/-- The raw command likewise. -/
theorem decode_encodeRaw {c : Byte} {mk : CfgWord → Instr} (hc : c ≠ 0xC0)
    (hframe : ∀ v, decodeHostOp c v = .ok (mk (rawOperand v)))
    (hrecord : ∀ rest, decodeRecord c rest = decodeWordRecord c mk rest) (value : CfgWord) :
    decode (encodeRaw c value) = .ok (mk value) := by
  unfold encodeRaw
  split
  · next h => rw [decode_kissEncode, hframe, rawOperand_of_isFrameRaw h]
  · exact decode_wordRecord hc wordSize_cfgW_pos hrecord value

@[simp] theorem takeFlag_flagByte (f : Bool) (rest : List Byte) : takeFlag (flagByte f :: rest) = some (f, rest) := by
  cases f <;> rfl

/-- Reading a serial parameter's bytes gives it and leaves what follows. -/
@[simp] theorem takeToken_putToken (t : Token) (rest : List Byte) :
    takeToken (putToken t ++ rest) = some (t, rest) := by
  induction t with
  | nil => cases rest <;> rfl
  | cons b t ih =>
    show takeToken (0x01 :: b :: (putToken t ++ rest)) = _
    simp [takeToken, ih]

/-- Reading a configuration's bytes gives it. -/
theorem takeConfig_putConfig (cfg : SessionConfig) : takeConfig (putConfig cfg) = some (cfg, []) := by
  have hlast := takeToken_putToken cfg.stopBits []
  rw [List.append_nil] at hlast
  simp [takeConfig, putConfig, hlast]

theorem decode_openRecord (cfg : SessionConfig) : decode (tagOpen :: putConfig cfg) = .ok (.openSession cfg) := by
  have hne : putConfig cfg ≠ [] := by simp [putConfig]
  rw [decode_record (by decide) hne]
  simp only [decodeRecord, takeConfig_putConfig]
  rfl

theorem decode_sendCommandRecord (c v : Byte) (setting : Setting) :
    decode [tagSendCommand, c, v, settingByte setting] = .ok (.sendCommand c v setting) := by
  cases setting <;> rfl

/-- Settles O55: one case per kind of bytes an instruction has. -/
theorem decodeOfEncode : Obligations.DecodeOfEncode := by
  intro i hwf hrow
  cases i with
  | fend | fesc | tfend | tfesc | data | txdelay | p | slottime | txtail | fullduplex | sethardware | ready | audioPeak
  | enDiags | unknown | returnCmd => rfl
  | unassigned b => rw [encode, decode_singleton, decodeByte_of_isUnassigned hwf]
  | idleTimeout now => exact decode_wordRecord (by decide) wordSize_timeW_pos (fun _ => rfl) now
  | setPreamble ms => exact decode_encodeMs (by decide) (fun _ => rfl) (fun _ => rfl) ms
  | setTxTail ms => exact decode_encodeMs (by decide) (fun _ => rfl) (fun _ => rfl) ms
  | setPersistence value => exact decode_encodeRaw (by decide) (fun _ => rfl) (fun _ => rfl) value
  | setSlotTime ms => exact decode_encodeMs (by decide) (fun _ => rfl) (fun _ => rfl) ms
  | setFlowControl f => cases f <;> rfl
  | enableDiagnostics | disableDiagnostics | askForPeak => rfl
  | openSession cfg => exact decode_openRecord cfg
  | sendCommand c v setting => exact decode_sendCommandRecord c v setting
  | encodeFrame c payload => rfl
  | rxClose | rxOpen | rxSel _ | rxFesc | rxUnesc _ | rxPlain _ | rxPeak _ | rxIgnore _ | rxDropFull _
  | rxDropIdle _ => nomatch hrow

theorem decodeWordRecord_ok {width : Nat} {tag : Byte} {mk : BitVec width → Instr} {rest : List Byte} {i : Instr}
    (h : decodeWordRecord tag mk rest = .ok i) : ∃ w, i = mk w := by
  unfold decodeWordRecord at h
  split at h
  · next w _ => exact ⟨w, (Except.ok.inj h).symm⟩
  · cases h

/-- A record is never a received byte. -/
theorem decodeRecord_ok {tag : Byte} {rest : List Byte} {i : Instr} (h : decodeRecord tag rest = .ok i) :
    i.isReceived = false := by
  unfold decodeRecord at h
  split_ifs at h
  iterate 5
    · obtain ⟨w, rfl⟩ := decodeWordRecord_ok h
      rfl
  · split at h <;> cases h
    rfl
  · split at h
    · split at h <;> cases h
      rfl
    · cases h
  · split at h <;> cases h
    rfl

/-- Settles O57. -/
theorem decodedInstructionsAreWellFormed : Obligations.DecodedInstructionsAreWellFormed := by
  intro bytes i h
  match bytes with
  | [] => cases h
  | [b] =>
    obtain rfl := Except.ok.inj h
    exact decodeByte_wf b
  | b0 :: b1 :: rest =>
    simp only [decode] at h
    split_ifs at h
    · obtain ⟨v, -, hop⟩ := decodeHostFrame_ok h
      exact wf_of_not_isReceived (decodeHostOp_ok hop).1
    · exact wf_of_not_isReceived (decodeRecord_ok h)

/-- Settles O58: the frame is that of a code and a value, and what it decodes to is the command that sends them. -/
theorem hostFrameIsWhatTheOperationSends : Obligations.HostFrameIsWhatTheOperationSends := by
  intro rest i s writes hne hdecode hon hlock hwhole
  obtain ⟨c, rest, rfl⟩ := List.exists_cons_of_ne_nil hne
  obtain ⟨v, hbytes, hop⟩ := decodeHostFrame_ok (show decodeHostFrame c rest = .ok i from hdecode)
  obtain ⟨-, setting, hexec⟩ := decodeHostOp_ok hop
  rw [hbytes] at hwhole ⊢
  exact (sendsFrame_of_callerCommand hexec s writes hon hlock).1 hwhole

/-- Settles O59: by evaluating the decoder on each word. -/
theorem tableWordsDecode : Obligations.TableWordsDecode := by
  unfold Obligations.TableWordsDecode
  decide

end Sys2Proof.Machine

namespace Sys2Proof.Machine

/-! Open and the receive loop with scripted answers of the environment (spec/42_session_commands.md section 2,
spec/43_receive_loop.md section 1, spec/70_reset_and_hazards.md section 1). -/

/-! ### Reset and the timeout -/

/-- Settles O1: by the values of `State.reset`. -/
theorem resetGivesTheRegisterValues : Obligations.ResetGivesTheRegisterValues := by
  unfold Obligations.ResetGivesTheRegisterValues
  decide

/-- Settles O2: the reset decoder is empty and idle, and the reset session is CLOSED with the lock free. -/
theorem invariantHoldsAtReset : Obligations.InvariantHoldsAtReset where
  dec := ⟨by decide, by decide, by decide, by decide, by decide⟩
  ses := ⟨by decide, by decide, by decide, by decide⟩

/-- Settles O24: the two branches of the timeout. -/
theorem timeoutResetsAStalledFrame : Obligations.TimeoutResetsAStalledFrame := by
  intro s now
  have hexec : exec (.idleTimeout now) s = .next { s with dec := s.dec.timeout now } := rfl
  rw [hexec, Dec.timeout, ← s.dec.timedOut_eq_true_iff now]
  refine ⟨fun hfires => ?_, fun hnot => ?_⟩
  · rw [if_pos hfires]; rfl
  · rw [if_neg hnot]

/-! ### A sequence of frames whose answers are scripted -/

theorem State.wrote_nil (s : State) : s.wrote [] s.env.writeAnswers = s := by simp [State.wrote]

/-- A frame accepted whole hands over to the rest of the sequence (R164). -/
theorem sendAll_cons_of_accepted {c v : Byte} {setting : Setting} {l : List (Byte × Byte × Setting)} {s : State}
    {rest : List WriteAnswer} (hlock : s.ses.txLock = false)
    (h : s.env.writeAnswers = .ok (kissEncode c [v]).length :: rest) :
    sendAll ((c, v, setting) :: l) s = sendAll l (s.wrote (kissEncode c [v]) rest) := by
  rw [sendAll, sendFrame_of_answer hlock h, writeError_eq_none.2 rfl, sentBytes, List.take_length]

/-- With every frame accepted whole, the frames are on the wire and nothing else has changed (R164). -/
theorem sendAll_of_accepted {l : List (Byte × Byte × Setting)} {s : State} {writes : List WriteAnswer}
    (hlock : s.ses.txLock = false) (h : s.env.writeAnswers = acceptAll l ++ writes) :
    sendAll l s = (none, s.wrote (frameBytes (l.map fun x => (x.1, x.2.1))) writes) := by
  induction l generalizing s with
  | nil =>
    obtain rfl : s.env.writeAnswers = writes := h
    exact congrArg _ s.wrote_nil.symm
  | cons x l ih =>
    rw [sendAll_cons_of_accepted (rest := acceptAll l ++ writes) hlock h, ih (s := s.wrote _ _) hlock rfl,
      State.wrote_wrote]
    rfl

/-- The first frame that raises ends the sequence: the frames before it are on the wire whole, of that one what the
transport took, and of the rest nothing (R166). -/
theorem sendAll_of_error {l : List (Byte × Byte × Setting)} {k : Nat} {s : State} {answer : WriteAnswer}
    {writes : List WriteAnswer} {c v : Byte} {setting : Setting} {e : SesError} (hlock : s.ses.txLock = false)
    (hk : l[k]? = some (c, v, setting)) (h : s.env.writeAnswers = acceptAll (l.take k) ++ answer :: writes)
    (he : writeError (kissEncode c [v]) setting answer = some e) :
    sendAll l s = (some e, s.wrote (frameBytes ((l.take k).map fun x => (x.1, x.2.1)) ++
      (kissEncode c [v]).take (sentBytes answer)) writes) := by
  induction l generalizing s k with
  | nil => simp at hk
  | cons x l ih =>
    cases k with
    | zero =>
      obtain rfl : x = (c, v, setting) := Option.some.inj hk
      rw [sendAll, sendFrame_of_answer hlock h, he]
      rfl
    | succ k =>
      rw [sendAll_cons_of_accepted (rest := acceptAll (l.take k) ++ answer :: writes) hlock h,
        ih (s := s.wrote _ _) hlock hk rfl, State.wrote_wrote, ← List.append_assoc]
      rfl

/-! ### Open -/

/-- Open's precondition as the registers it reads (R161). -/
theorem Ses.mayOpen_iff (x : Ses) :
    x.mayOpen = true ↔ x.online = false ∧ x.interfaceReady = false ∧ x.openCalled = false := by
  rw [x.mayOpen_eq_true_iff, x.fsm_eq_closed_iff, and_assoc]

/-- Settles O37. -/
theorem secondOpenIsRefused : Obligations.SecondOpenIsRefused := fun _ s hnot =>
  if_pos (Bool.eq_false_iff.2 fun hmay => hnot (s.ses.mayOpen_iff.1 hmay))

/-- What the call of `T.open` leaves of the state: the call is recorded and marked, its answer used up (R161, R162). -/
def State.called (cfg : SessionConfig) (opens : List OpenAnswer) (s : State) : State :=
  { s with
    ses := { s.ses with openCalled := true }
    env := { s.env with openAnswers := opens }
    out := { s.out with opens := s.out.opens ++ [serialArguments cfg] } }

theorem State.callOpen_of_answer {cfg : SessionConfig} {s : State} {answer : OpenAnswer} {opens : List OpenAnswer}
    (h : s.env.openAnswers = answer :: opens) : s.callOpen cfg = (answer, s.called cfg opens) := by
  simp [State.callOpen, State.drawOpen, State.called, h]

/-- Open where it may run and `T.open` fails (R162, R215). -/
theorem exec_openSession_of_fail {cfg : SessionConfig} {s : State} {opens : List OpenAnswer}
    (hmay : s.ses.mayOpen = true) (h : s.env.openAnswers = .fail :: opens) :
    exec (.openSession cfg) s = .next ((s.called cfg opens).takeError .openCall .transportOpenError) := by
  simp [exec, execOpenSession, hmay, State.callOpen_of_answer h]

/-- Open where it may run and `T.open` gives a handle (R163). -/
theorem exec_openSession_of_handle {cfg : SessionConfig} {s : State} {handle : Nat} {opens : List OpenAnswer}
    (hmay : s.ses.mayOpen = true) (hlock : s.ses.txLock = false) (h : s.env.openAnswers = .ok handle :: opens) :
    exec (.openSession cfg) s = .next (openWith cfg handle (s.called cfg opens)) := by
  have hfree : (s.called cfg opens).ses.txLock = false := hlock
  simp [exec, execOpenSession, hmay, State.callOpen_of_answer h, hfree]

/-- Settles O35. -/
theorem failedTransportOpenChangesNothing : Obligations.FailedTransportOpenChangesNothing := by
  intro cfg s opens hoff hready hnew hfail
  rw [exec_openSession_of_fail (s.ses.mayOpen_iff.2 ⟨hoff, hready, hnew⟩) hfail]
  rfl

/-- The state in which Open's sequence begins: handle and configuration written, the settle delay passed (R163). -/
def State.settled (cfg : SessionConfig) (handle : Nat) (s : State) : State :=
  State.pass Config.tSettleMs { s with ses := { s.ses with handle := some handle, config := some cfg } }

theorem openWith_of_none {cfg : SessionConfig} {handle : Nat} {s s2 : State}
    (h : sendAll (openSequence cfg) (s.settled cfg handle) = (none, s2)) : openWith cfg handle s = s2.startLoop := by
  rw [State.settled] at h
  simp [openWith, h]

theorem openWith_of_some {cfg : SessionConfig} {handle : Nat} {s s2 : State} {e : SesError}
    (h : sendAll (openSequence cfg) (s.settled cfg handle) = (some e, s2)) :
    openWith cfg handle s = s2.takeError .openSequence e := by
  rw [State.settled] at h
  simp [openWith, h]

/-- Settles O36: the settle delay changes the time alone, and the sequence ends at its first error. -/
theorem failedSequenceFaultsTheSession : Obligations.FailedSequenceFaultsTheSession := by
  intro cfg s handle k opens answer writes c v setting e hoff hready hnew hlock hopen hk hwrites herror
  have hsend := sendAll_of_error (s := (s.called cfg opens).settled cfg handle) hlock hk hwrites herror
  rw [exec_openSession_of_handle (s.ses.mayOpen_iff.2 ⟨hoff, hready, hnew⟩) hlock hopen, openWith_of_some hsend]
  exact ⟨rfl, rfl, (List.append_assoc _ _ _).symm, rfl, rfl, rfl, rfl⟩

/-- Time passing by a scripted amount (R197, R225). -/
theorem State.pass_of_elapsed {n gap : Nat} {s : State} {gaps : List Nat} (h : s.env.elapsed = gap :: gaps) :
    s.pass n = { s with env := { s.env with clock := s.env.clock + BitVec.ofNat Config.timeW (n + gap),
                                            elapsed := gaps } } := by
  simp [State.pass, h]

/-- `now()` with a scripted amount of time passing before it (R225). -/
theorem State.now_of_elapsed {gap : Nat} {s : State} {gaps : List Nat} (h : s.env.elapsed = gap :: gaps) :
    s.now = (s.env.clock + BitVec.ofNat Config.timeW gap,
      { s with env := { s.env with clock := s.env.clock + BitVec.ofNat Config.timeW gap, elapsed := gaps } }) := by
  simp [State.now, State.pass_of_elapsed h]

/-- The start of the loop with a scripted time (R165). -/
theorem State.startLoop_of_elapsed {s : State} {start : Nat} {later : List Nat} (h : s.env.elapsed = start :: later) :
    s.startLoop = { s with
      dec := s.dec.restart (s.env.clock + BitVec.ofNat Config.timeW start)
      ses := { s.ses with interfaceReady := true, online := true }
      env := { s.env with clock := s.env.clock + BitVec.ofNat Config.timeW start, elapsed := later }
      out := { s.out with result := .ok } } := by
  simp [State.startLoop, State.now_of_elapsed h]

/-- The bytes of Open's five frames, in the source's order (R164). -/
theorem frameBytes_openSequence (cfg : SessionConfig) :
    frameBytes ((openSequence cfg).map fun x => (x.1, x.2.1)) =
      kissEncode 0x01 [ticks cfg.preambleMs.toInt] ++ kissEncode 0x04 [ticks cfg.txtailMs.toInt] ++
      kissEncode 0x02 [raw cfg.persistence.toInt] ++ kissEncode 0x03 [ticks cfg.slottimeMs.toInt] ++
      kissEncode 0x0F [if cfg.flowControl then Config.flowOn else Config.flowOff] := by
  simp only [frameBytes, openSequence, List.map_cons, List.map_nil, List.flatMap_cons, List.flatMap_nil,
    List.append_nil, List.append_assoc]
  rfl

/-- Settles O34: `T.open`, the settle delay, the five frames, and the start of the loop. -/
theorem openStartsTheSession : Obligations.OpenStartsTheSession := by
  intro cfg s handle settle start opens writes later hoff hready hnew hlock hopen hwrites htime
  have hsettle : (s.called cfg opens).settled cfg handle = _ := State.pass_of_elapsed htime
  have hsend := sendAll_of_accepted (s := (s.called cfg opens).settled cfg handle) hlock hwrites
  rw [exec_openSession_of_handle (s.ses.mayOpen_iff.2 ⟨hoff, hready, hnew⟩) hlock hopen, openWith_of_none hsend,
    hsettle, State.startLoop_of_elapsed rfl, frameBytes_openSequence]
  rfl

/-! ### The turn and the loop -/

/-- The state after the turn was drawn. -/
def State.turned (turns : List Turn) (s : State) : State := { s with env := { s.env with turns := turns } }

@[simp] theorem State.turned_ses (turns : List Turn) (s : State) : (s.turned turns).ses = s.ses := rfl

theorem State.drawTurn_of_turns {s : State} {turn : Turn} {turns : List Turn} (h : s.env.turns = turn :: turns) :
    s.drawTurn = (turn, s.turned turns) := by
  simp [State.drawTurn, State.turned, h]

...

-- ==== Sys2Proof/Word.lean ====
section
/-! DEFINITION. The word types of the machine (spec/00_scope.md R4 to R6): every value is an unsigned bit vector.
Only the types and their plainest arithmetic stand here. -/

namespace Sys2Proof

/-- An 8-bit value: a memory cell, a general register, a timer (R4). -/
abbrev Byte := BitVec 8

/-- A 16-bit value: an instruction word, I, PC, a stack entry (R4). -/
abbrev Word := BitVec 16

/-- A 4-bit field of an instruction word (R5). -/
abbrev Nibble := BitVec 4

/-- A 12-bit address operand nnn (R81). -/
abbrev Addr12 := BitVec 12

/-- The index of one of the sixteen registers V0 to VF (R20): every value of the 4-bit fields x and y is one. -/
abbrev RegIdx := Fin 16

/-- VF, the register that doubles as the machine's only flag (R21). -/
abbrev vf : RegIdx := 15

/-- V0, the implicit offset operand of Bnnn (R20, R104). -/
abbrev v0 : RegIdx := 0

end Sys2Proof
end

--

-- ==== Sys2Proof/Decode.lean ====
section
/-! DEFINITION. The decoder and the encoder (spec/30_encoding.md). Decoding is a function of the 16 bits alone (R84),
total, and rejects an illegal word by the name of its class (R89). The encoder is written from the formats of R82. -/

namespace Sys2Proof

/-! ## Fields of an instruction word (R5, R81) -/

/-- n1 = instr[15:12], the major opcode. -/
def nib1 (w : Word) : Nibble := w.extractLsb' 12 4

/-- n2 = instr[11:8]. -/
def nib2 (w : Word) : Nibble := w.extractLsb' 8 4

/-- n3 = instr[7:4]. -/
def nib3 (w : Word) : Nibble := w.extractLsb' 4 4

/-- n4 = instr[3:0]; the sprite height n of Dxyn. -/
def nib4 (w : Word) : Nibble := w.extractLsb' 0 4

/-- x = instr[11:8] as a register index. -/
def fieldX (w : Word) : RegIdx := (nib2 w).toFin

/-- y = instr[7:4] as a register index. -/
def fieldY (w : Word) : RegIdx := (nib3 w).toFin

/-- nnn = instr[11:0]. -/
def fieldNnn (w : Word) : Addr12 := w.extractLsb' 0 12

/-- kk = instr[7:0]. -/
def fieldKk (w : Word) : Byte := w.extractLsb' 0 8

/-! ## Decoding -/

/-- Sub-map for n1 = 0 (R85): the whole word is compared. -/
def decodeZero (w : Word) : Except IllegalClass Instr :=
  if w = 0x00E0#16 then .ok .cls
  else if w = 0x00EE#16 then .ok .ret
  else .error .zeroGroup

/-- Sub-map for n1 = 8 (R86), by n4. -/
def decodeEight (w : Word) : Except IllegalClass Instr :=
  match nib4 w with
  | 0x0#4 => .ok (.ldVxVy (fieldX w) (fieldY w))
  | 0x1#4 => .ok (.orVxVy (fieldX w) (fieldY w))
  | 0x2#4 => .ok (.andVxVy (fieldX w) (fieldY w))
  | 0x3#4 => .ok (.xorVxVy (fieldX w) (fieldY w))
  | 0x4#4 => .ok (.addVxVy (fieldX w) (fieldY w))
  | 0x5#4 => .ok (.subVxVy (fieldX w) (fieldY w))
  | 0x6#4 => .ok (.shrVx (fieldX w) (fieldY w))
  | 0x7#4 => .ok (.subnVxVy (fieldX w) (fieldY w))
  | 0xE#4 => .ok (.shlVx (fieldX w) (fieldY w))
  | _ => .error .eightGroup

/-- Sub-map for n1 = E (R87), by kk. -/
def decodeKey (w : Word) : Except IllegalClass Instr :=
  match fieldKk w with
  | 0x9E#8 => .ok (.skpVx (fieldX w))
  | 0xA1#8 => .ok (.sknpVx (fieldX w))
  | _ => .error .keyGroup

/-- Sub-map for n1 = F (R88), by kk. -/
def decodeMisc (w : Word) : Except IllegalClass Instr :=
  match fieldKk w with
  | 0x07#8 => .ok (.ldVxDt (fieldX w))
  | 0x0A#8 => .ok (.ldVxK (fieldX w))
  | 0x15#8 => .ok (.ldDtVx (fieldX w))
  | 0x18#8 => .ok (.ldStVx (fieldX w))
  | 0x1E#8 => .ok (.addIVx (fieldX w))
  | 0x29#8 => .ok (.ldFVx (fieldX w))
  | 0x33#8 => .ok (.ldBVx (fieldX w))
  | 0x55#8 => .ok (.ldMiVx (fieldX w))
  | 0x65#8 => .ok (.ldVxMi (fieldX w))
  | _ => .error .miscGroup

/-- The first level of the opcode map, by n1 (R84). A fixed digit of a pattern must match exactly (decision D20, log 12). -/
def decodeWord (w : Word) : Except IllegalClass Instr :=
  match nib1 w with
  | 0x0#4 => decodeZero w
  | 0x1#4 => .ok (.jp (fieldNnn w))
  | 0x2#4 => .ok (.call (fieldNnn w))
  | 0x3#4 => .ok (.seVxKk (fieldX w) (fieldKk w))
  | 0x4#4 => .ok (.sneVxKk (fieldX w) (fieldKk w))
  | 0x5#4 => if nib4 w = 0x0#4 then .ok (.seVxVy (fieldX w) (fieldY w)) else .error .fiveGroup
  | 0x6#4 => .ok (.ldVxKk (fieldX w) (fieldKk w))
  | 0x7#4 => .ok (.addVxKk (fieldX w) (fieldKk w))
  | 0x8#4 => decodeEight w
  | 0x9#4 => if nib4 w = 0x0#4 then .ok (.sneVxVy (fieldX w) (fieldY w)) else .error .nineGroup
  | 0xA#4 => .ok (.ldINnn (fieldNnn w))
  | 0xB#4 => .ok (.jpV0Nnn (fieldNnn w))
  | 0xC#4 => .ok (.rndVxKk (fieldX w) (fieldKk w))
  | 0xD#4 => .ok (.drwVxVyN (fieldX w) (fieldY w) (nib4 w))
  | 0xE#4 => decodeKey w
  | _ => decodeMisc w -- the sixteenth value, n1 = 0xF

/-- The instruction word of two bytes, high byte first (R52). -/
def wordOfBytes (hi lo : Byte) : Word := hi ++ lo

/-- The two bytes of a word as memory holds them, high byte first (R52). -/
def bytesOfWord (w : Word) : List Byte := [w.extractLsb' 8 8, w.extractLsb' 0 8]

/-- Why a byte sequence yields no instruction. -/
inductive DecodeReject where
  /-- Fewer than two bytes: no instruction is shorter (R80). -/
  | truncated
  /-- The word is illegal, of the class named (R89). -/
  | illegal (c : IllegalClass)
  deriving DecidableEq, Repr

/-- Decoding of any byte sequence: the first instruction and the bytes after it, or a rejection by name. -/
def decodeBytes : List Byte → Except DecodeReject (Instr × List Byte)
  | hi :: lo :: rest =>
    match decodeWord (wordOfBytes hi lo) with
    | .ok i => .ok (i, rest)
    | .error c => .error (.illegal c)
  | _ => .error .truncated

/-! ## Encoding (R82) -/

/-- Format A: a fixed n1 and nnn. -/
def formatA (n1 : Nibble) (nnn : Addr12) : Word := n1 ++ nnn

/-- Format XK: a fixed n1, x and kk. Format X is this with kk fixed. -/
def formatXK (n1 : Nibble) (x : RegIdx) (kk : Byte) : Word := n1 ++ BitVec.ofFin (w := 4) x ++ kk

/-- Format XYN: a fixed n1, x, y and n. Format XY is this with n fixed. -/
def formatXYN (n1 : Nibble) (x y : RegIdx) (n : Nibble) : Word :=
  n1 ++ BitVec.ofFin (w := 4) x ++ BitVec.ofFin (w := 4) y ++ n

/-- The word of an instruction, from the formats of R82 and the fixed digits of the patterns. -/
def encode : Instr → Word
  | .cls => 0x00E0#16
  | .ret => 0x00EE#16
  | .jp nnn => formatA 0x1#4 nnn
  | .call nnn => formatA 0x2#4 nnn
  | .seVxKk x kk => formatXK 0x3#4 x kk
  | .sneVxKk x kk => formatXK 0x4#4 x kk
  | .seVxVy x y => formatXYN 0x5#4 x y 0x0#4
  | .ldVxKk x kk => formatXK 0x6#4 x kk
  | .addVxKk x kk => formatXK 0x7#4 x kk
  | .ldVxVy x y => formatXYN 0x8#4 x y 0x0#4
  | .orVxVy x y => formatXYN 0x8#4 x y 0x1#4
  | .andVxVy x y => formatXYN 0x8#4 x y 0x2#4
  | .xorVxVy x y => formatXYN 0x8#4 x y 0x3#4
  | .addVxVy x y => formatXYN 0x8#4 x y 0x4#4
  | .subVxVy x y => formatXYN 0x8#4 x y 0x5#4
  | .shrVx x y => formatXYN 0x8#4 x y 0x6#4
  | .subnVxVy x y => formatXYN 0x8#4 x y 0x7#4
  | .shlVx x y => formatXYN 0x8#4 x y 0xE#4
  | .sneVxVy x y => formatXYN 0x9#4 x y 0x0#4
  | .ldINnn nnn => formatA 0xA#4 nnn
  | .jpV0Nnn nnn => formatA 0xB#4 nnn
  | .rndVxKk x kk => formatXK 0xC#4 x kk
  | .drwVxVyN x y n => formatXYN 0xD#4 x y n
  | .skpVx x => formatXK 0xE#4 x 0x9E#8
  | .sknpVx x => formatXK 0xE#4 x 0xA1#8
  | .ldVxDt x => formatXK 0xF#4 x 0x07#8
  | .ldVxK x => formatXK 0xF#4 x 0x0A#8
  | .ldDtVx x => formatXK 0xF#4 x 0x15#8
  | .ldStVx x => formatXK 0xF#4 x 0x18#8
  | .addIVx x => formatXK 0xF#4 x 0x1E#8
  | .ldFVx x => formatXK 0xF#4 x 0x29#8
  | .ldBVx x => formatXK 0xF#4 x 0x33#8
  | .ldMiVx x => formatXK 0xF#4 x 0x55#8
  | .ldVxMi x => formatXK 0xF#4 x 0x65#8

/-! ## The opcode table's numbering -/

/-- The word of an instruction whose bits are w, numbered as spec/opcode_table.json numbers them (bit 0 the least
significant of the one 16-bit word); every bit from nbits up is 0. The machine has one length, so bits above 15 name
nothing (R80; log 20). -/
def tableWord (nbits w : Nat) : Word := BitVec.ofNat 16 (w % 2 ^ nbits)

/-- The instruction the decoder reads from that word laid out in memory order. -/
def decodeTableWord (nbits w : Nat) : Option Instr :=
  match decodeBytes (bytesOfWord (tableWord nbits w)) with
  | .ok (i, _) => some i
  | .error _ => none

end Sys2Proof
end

_EXERCISE OBJECTIVE:_
If a line of the records above contains the word "ResetGivesTheRegisterValues", count it; give only the total.

_TASK SOLUTION:_
2